=== Extracted entries ===
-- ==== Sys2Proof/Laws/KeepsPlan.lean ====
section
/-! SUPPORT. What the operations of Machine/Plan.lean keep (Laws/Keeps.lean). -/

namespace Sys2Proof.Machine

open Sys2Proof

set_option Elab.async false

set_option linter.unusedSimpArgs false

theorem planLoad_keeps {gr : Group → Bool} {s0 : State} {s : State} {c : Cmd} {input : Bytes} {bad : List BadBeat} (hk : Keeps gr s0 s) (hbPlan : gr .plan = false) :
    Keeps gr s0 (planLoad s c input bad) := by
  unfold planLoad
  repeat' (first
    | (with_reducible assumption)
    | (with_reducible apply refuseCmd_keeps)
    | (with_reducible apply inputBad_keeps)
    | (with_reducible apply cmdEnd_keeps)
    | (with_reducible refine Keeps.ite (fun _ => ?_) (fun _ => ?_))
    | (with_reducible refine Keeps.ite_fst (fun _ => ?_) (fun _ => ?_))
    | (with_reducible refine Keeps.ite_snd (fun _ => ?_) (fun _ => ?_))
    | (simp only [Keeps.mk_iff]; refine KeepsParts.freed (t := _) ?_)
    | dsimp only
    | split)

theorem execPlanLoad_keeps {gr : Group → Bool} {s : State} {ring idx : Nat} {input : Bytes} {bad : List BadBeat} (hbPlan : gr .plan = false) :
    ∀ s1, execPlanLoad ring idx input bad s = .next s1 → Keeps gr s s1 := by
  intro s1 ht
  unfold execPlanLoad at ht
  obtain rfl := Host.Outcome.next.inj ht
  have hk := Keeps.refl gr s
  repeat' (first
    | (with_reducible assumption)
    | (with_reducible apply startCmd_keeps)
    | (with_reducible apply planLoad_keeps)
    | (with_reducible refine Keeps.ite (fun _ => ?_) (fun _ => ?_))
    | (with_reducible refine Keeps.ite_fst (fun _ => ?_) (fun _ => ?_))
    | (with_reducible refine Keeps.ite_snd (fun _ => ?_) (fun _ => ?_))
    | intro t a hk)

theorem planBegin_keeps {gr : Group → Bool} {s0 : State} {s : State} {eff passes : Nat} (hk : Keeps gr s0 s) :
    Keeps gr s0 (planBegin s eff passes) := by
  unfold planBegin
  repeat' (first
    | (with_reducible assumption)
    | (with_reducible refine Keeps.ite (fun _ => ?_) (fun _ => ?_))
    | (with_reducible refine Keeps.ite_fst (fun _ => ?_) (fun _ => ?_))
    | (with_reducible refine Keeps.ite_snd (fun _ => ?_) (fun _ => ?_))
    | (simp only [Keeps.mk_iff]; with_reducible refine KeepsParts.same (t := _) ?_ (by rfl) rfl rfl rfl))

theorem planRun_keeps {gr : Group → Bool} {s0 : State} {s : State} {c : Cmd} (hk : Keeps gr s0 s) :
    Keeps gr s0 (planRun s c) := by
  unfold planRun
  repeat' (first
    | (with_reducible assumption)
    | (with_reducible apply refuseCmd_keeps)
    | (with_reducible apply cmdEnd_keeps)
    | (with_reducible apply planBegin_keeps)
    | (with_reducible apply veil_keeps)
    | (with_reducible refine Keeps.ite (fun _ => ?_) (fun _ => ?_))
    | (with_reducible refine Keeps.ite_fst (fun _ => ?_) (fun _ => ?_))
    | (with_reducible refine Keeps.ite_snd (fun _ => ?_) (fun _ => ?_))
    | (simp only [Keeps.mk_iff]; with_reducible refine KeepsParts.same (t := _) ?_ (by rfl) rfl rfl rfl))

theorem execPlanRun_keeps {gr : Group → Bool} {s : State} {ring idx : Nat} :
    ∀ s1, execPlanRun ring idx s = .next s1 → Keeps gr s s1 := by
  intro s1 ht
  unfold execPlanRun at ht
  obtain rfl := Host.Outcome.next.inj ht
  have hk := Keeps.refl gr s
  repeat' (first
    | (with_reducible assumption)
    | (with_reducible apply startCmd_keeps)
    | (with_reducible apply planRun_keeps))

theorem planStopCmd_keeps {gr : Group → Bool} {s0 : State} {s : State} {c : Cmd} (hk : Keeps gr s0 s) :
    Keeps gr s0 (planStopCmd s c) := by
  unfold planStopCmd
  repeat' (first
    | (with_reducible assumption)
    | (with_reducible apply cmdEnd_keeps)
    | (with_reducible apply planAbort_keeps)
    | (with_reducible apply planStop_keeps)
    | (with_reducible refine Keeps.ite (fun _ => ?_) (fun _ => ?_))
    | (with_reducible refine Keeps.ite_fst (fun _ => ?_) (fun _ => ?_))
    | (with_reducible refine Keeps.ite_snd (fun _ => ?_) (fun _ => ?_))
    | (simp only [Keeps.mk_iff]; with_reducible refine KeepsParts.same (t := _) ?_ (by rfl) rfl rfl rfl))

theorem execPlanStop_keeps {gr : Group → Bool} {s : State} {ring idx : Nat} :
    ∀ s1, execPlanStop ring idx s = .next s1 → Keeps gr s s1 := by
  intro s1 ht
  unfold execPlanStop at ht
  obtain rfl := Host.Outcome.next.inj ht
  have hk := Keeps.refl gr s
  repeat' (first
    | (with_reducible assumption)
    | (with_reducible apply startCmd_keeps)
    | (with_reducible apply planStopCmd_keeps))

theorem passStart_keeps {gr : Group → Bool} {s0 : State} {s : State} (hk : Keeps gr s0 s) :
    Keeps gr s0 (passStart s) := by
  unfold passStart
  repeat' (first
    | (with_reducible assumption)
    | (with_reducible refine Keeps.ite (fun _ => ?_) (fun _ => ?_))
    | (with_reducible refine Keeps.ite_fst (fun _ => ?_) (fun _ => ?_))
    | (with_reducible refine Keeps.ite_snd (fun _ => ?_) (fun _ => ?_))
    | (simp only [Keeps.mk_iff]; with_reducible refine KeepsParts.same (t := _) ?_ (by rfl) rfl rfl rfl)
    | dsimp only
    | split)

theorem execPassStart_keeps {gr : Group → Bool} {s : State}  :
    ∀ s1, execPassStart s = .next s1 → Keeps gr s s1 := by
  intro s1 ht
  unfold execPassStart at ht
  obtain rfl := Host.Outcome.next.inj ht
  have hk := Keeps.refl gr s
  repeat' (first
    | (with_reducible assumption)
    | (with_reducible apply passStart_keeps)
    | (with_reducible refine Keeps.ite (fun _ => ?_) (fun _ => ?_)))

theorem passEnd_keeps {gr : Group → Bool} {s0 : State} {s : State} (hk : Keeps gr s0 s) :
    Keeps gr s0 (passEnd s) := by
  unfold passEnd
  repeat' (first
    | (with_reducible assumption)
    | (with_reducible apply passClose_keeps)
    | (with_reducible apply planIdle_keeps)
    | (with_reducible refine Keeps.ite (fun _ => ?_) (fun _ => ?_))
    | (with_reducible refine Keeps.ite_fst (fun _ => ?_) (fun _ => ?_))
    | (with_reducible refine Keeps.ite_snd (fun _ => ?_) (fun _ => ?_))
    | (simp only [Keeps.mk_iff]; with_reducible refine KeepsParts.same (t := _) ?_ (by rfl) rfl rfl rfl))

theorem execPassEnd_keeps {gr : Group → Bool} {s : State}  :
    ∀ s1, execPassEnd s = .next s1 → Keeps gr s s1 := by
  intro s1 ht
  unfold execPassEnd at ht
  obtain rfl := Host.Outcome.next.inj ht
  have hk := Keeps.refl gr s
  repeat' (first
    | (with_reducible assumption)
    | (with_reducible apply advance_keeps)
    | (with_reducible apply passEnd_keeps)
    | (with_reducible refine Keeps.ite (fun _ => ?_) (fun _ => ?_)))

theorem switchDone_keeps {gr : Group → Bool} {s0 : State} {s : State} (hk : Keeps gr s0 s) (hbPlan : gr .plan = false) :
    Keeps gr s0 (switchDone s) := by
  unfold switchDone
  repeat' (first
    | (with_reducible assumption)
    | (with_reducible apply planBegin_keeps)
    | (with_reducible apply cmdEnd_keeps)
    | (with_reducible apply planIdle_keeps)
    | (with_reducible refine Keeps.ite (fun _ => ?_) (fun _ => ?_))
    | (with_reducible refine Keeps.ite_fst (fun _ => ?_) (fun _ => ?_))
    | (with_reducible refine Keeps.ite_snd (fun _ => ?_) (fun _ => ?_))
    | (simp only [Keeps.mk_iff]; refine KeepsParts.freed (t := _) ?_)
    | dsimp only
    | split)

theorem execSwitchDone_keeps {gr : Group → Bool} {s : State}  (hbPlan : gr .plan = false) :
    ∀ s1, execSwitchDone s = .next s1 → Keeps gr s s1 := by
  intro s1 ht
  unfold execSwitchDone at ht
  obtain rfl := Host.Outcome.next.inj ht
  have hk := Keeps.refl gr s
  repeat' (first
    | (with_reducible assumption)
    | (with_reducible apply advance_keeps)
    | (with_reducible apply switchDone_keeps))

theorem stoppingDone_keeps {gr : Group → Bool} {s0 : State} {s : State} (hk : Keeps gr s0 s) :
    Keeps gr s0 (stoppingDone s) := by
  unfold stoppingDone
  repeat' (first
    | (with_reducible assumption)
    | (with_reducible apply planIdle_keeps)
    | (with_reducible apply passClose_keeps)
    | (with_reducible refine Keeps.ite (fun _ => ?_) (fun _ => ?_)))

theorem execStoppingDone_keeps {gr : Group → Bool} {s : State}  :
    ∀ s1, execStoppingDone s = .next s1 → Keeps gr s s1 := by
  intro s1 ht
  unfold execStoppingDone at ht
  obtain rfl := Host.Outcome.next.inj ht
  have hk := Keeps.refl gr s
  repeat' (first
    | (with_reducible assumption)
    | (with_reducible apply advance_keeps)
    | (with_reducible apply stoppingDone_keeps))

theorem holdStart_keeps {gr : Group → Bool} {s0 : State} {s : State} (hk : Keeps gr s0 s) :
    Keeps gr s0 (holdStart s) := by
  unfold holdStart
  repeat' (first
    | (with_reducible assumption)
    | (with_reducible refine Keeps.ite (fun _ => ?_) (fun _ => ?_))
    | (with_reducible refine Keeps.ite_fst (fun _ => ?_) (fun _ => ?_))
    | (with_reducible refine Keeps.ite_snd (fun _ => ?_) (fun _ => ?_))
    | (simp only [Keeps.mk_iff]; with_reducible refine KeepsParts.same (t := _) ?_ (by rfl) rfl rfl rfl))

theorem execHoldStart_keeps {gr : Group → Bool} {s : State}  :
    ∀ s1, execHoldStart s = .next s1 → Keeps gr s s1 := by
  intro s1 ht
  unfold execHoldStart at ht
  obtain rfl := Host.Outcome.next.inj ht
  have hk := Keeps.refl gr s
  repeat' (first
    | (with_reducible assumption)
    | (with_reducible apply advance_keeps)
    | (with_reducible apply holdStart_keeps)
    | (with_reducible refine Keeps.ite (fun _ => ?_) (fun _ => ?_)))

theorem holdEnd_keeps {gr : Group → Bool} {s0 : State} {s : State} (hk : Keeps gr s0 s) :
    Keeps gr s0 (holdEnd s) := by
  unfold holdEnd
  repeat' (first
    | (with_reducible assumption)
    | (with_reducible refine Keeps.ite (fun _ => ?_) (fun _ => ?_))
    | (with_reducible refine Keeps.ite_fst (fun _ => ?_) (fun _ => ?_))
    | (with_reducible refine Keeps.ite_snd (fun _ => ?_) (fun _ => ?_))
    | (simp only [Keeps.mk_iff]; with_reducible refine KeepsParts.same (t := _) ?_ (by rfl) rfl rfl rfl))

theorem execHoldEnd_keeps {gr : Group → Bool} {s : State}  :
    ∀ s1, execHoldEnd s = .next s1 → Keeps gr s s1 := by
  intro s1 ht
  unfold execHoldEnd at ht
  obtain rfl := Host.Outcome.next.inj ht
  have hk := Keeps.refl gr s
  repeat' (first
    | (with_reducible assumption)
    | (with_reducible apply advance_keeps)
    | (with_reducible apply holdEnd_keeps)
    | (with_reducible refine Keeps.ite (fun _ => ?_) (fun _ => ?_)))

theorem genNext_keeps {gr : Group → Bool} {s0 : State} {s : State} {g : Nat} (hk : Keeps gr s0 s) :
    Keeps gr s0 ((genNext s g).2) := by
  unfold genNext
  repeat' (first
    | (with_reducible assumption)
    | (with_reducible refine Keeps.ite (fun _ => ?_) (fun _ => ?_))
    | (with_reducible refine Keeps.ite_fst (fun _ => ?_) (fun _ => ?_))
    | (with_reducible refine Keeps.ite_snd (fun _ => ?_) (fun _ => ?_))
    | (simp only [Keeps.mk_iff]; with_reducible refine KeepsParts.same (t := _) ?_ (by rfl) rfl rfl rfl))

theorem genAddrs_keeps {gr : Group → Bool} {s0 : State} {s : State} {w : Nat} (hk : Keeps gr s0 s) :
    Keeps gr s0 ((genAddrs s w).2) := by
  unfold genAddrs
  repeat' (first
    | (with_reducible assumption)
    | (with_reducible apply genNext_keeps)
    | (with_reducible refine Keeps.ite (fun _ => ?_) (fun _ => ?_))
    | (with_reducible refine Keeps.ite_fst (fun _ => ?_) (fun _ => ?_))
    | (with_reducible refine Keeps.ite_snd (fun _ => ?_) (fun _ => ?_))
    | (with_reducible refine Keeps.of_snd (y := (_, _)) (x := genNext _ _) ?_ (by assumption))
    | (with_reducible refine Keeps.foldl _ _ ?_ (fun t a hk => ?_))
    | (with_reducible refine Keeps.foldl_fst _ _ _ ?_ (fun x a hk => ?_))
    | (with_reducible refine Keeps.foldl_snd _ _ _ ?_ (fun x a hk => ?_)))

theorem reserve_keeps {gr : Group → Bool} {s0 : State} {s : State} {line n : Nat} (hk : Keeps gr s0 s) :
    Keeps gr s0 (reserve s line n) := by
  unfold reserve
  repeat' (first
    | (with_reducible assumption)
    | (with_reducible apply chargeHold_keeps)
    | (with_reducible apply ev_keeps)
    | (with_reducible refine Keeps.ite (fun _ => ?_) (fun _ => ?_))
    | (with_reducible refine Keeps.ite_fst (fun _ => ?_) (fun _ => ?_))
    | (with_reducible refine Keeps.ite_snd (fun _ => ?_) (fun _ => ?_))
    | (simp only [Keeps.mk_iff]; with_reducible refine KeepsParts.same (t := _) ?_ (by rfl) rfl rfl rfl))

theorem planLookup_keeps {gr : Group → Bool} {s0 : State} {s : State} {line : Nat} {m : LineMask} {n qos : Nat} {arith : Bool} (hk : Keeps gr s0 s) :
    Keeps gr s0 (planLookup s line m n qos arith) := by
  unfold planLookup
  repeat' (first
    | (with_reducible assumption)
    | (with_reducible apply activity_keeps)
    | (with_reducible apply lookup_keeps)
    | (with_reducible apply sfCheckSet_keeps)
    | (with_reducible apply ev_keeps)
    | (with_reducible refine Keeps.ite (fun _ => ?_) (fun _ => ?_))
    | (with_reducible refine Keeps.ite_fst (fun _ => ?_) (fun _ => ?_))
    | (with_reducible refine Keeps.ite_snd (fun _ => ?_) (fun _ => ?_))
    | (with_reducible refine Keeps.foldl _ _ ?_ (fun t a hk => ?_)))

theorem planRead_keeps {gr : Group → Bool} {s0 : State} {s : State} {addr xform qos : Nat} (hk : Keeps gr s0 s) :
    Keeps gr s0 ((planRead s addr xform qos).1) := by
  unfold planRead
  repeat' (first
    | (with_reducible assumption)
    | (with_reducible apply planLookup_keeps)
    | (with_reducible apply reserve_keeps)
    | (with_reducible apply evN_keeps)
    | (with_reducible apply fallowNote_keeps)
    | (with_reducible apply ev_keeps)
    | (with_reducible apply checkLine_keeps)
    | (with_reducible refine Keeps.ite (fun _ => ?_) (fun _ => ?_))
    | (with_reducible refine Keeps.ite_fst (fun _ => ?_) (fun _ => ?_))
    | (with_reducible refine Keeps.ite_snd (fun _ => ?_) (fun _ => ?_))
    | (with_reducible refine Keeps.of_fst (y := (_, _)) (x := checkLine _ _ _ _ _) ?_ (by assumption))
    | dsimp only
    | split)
===
### Work to be completed
Only the lines with "List" are needed; find them in the records and copy each one.

### The completed task
theorem planLoad_keeps {gr : Group → Bool} {s0 : State} {s : State} {c : Cmd} {input : Bytes} {bad : List BadBeat} (hk : Keeps gr s0 s) (hbPlan : gr .plan = false) :
theorem execPlanLoad_keeps {gr : Group → Bool} {s : State} {ring idx : Nat} {input : Bytes} {bad : List BadBeat} (hbPlan : gr .plan = false) :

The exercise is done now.